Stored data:
==*==
-- ==== Sys2Proof/Tests/Slice0.lean ====
section
/-! SUPPORT. Own tests: the checks of WellFormed, words written out from 30_encoding.md R70 to R76, one step of
each command against 95_test_vectors.md or the example of the command's rule, and for every statement with
hypotheses a concrete case that meets them (`witness_<statement>`). -/

namespace Sys2Proof.Tests

set_option Elab.async false

open Sys2Proof.Machine

/-! ## Small states -/

/-- Parameters with the defaults of 95_test_vectors.md: norm 50, 14318181.8 Hz, delays 2, 4, 1; 8 columns, 4
rows, 8 samples. -/
def params : HwParams :=
  ⟨0xAA5, 8, 4, 8, 1, 2, 3, 0x416B4F4CBA2E8BA3, 50, 2, 4, 1, ⟨true, false, true⟩, true, lowpassAsWritten⟩

/-- The state after reset with `W`, `H` and `VL` set. -/
def sized (w h n : U32) : State := { State.resetWith params with width := w, height := h, vl := n }

/-- A 4 by 2 frame, two samples. -/
def small : State := sized 4 2 2

/-- `small` after an error of code 1. -/
def failed : State := { small with status := ⟨false, false, true, false, 1⟩, errinfo := 0x80000000 }

/-- `small` in a run. -/
def running (k₀ k₁ : Nat) (turns : List Agent) : State :=
  { small with status := ⟨true, false, false, false, 0⟩, sc := #v[k₀, k₁], turns := turns }

/-- The planar buffer with the given samples from index 0 on, none of them zero. -/
def samples (vs : List Int) : Memory 32 :=
  ⟨.zero, (vs.map (BitVec.ofInt 32)).zipIdx.map fun c => (c.2, c.1)⟩

/-- A line or complex buffer with the given elements from index 0 on, none of them zero. -/
def reals (vs : List F64) : Memory 64 := ⟨.zero, vs.zipIdx.map fun c => (c.2, c.1)⟩

/-- The state a step answers. -/
def answer (o : Host.Outcome State Fault Refusal) : State :=
  match o with
  | .next t => t
  | _ => State.resetWith params

/-- Whether a step answers a next state. -/
def ran (o : Host.Outcome State Fault Refusal) : Bool :=
  match o with
  | .next _ => true
  | _ => false

theorem next_of_ran {o : Host.Outcome State Fault Refusal} (h : ran o = true) : ∃ t, o = .next t := by
  cases o with
  | next t => exact ⟨t, rfl⟩
  | fault _ => cases h
  | refused _ => cases h

theorem reset_lines : ∀ (c : Fin 3) (b : Fin 4), (State.resetWith params).ctx[c].lb[b] = Memory.empty := by
  decide +kernel

theorem reset_complex : ∀ c : Fin 3, (State.resetWith params).ctx[c].z = Memory.empty := by
  decide +kernel

theorem inv_of {s : State} (hw : s.hw = params) (ctx : s.ctx = (State.resetWith params).ctx)
    (rgbin : s.rgbin = Memory.empty) (rgbout : s.rgbout = Memory.empty)
    (yiq : s.yiq.wf ∧ s.yiq.fill = .zero ∧ ∀ c ∈ s.yiq.cells, c.1 < s.frameSize)
    (sizes : s.frameW ≤ 8 ∧ s.frameH ≤ 4 ∧ s.vlen ≤ 8)
    (counters : s.sc[0] ≤ 17 ∧ s.sc[1] ≤ 17 ∧ (s.status.busy = false → s.sc[0] = 17 ∧ s.sc[1] = 17))
    (errors : (s.status.err = false → s.status.errcode = 0 ∧ s.errinfo = 0) ∧
      (s.status.err = true → 1 ≤ s.status.errcode.toNat ∧ s.status.errcode.toNat ≤ 4))
    (run : s.status.busy = true →
      s.status.err = false ∧ s.frameEmpty = false ∧ s.badRingLength = false) : s.Inv where
  params := by rw [hw]; decide +kernel
  width := by rw [hw]; exact sizes.1
  height := by rw [hw]; exact sizes.2.1
  vl := by rw [hw]; exact sizes.2.2
  counters t := by fin_cases t; exacts [counters.1, counters.2.1]
  idle := counters.2.2
  noError := errors.1
  errorCode := errors.2
  run := run
  contexts c := by
    rw [ctx]
    exact ⟨fun b => by rw [reset_lines]; exact ⟨⟨.nil, nofun⟩, nofun⟩,
      by rw [reset_complex]; exact ⟨⟨.nil, nofun⟩, nofun⟩⟩
  rgbin := by rw [rgbin]; exact ⟨⟨.nil, nofun⟩, rfl, nofun⟩
  rgbout := by rw [rgbout]; exact ⟨⟨.nil, nofun⟩, rfl, nofun⟩
  yiq := ⟨yiq.1, yiq.2.1, yiq.2.2⟩

theorem small_inv : small.Inv := by
  refine inv_of rfl rfl rfl rfl ?_ ?_ ?_ ?_ ?_ <;> decide +kernel

theorem running_inv : (running 0 3 []).Inv := by
  refine inv_of rfl rfl rfl rfl ?_ ?_ ?_ ?_ ?_ <;> decide +kernel
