-- ==== Sys2Proof/Machine/Encoding.lean ====
section
/-! DEFINITION. The words that threads fetch, read from their 64 bits (03 R63; 04 R104 to R119, Tables 4.1 to 4.17): the long word, the two
slots of a pair, their operand fields and every bit that must be zero. What the fields of a long word leave to its operation (which
registers must differ, which formats it accepts) its meaning checks. -/

namespace Sys2Proof.Machine

open Sys2Proof

/-! ### Fields of a long word (04 R107 to R109, Table 4.4) -/

def regAt (w : Word) (lo : Nat) : Reg := Fin.ofNat 32 (fld w (lo + 4) lo)
def dOf (w : Word) : Reg := regAt w 43
def aOf (w : Word) : Reg := regAt w 38
def bOf (w : Word) : Reg := regAt w 33
def cOf (w : Word) : Reg := regAt w 28
def slotAt (w : Word) (lo : Nat) : Fin 16 := Fin.ofNat 16 (fld w (lo + 3) lo)
def lgField (w : Word) : Fin 4 := Fin.ofNat 4 (fld w 53 52)
def imm24Of (w : Word) : BitVec 24 := w.setWidth 24
def imm32Of (w : Word) : BitVec 32 := w.setWidth 32

/-- A predicate field: the number in its low 3 bits, none where its upper 2 bits are not 0 (04 R107). -/
def predAt (w : Word) (lo : Nat) : Option PReg := if fld w (lo + 4) (lo + 3) = 0 then some (Fin.ofNat 8 (fld w (lo + 2) lo)) else none

/-- An operation whose other bits `hi` to `lo` must be 0 (04 R108). -/
def zeroed (w : Word) (hi lo : Nat) (i : Instr) : Option Instr := if fld w hi lo = 0 then some i else none

/-- The same, where the operation itself has been read with checks of its own. -/
def zeroAnd (w : Word) (hi lo : Nat) (i : Option Instr) : Option Instr := if fld w hi lo = 0 then i else none

/-- Formats LA and LI, with the fields that an operation has. -/
def la3 (w : Word) (k : Reg → Reg → Reg → Instr) : Option Instr := zeroed w 32 0 (k (dOf w) (aOf w) (bOf w))
def la2 (w : Word) (k : Reg → Reg → Instr) : Option Instr := zeroed w 37 0 (k (dOf w) (aOf w))
def laD (w : Word) (k : Reg → Instr) : Option Instr := zeroed w 42 0 (k (dOf w))
def laA (w : Word) (k : Reg → Instr) : Option Instr := zeroAnd w 47 43 (zeroed w 37 0 (k (aOf w)))
def laAB (w : Word) (k : Reg → Reg → Instr) : Option Instr := zeroAnd w 47 43 (zeroed w 32 0 (k (aOf w) (bOf w)))
def laPd (w : Word) (k : PReg → Reg → Reg → Instr) : Option Instr := (predAt w 43).bind (fun p => zeroed w 32 0 (k p (aOf w) (bOf w)))
def none0 (w : Word) (i : Instr) : Option Instr := zeroed w 47 0 i
def li (w : Word) (k : Reg → Reg → BitVec 24 → Instr) : Option Instr := zeroed w 37 24 (k (dOf w) (aOf w) (imm24Of w))
def liA (w : Word) (k : Reg → BitVec 24 → Instr) : Option Instr := zeroAnd w 47 43 (zeroed w 37 24 (k (aOf w) (imm24Of w)))

/-- An immediate shift count: bits [5:0], the others 0 (04 R109). -/
def liShift (w : Word) (k : Reg → Reg → BitVec 6 → Instr) : Option Instr := zeroed w 37 6 (k (dOf w) (aOf w) (w.setWidth 6))
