/-- The lowest deliverable bit. -/
def deliverableBit (th : Thread) : Option Nat := firstBit 32 (deliverable th)

/-- A blocking send waits for the answer to an attempt, which an event does not cut short (14 R375). -/
def attemptInFlight (th : Thread) : Bool :=
  match th.comm.blocking with
  | some b => b.due.isNone && b.answer.isNone
  | none => false

/-- What an event does to a waiting thread (08 Table 8.10): a WAIT whose mask holds the bit completes, a channel, hod or WAIT stall
is abandoned for a deliverable bit, and every other wait goes on. A halted thread keeps it for its resume. -/
def afterEvent (site : Nat) (t : Fin 4) (s : State) : State :=
  let th := getThr s site t
  if th.halted then s else
  match th.run with
  | .stalled (.event m) =>
    if th.exc.event &&& m ≠ 0 then
      completeWait site t (modThr site t (fun h => { h with pc := h.pc + 8 }) s)
    else if (deliverableBit th).isSome then
      wakeThread site t (modThr site t (fun h => { h with abandoned := 0xB }) s)
    else s
  | .stalled (.receive _ _) =>
    if (deliverableBit th).isSome then wakeThread site t (modThr site t (fun h => { h with abandoned := 7 }) s) else s
  | .stalled .send =>
    if (deliverableBit th).isSome && !attemptInFlight th then
      wakeThread site t (modThr site t (fun h => { h with abandoned := 7, comm := { h.comm with blocking := none } }) s)
    else s
  | .stalled (.hodSpace _ _ _) =>
    if (deliverableBit th).isSome then wakeThread site t (modThr site t (fun h => { h with abandoned := 0xA }) s) else s
  | _ => s

/-- Event bits of a thread are set, as far as the level may (08 R226). -/
def setEvents (site : Nat) (t : Fin 4) (lvl : Level) (bits : BitVec 32) (s : State) : State :=
  if hasThread site t then
    afterEvent site t (modThr site t (fun h => { h with exc := { h.exc with event := h.exc.event ||| (bits &&& eventMask lvl) } }) s)
  else s

def setEventBit (site : Nat) (t : Fin 4) (lvl : Level) (b : Nat) (s : State) : State :=
  setEvents site t lvl (1#32 <<< b) s

/-- The thread notified of records and warnings: MGT_ERRNOTE.THID, or the lowest control core in service (19 R489). -/
def notifiedCc (s : State) : Option Nat :=
  let c := s.mgt.noteThid.toNat - 7168
  if s.top.ccMap.getLsbD c then some c else firstBit 16 (fun i => s.top.ccMap.getLsbD i)

def notify (b : Nat) (s : State) : State :=
  match notifiedCc s with
  | some c => setEventBit (ccSite c) 0 .machine b s
  | none => s

/-! ### Matrix operations that an exception ends (07 R201, R202) -/

/-- Bits [62:0] of the long word of an operation, guard p0 (04 Tables 4.1, 4.3, 4.4, 4.16). -/
def tileWord : TileOp → Word
  | .tmma t u w a b => mk 62 59 5 ||| mk 58 52 0x10 ||| mk 47 44 t.val ||| mk 43 40 u.val ||| mk 39 36 w.val |||
      bitAt 35 a ||| bitAt 34 b
  | .tscale t a => mk 62 59 5 ||| mk 58 52 0x11 ||| mk 47 44 t.val ||| mk 33 29 a.val
  | .tzero t => mk 62 59 5 ||| mk 58 52 0x18 ||| mk 47 44 t.val

/-- Every outstanding operation of a thread is aborted and recorded in cs.tpend (07 R202). An entry that is still valid there, one whose
reissue failed or was not yet made, stays after them (R204); where there are more than two, the first two are kept (assumption log 82). -/
def abortMatrix (site : Nat) (t : Fin 4) (s : State) : State :=
  let c := getCore s site
  let h := getThr s site t
  match c.mx.queue.filter (fun o => o.thr == t) with
  | [] => s
  | ops =>
    let ws := ops.map (fun o => tileWord o.op ||| bitAt 63 true) ++ [h.fp.tpend0, h.fp.tpend1].filter (fun w => bit w 63)
    modThr site t (fun h => { h with fp := { h.fp with tpend0 := ws.getD 0 0, tpend1 := ws.getD 1 0 } })
      (modCore site (fun c => { c with mx := { c.mx with
        queue := c.mx.queue.filter (fun o => o.thr != t), latchA := none, latchB := none } }) s)

/-! ### Exception entry (08 R223, R224, R238, R239) -/

/-- A cause of an exception: CODE, SUB, the address for cs.eaddr, TAG, and the flags of cs.ecause. -/
structure Cause where
  code : Nat
  sub : Nat
  eaddr : Word
  tag : Nat
  imp : Bool
  mult : Bool
  pair : Bool
  slot : Nat
  stall : Nat
  deriving DecidableEq, Repr

def mkCause (code sub : Nat) (eaddr : Word) : Cause := ⟨code, sub, eaddr, 0, false, false, false, 0, 0⟩

/-- cs.ecause of a cause that arose at a level (08 Table 8.7). -/
def ecauseWord (c : Cause) (l : Level) : Word :=
  mk 55 52 c.stall ||| mk 47 24 c.tag ||| mk 23 22 (levelCode l) ||| bitAt 21 c.imp ||| bitAt 20 c.pair |||
  mk 19 19 c.slot ||| bitAt 16 c.mult ||| mk 15 8 c.sub ||| mk 7 0 c.code

/-- The target level (08 R223). -/
def targetLevel (th : Thread) (c : Cause) : Level :=
  if c.code = 0x10 then .machine
  else if c.code = 0x11 then (if c.sub < 8 then .machine else .supervisor)
  else if lvlOf th ≠ .machine && bit th.exc.sdeleg c.code then .supervisor
  else .machine

/-- Base of a vector register (08 R222): bits [47:6]. -/
def vecBase (w : Word) : Nat := w.toNat % 2 ^ 48 / 64 * 64

/-- A transfer target that any level may reach (03 R93): 8 B aligned, in HBM below the capacity, or in the core's own populated
window. -/
def fetchable (_ : State) (site : Nat) (a : Word) : Bool :=
  a.toNat % 8 == 0 &&
  match regionOf a.toNat with
  | .hbm => true
  | .window w off => w == site && decide (off < lmBytes)
  | _ => false

/-- Translation applies to a thread's device accesses and fetches (09 R264). -/
def translated (s : State) (site : Nat) (l : Level) : Bool :=
  isCcSite site && l != .machine && bit (getCore s site).mmu.ptbr 63

/-- A transfer target that passes R93 at a level: under translation the address is virtual, and its alignment and its width are all that
the transfer can judge. -/
def reachable (s : State) (site : Nat) (l : Level) (a : Word) : Bool :=
  if translated s site l then a.toNat % 8 == 0 && decide (a.toNat < 2 ^ 48) else fetchable s site a

/-- gr30 exchanged with a stack register. -/
def swapGr30 (f : ExcRegs → Word) (set : Word → ExcRegs → ExcRegs) (th : Thread) : Thread :=
  let old := readGr th 30
  { writeGr 30 (f th.exc) th with exc := set old th.exc }

def swapDfstk : Thread → Thread := swapGr30 (·.dfstk) (fun v e => { e with dfstk := v })

/-- gr30 exchanged with the stack register of a level: cs.mstk, or cs.sstk. -/
def swapStack (l : Level) : Thread → Thread :=
  if l = .machine then swapGr30 (·.mstk) (fun v e => { e with mstk := v }) else swapGr30 (·.sstk) (fun v e => { e with sstk := v })

/-- The thread goes on at an address: nothing of an earlier word is left. -/
def goTo (a : Word) (h : Thread) : Thread := { h with pc := a, mid := none, abandoned := 0, gateFetch := none, fetched := none }

/-- A fault during entry enters the double-fault handler (08 R238); with DF = 1, or where the handler cannot be reached, the core
locks up (R239). -/
def doubleFault (site : Nat) (t : Fin 4) (epc ecause eaddr : Word) (s : State) : State :=
  let th := getThr s site t
  if th.status.df then lockUp site 0 th.exc.dcause s
  else
    let s1 := abortMatrix site t s
    let target := BitVec.ofNat 64 (vecBase th.exc.mvec)
    let f := fun (h : Thread) =>
      goTo target (swapDfstk { h with
        exc := { h.exc with depc := epc, dcause := ecause, deaddr := eaddr }, status := { h.status with lvl := .machine, df := true } })
    let s2 := modThr site t f s1
    if reachable s2 site .machine target then traceRec site 2 t (fld ecause 15 0) s2 else lockUp site 0 ecause s2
==*==
▸ WHAT THE TASK ASKS: Copy out the range of lines above starting at the line with "def cOf (w : Word) : Reg := regAt w 28" and ending at the line with "(04 R108). -/", exactly and including both.

▸ RESULT FOR THIS EXERCISE:
def cOf (w : Word) : Reg := regAt w 28
def slotAt (w : Word) (lo : Nat) : Fin 16 := Fin.ofNat 16 (fld w (lo + 3) lo)
def lgField (w : Word) : Fin 4 := Fin.ofNat 4 (fld w 53 52)
def imm24Of (w : Word) : BitVec 24 := w.setWidth 24
def imm32Of (w : Word) : BitVec 32 := w.setWidth 32

/-- A predicate field: the number in its low 3 bits, none where its upper 2 bits are not 0 (04 R107). -/
def predAt (w : Word) (lo : Nat) : Option PReg := if fld w (lo + 4) (lo + 3) = 0 then some (Fin.ofNat 8 (fld w (lo + 2) lo)) else none

/-- An operation whose other bits `hi` to `lo` must be 0 (04 R108). -/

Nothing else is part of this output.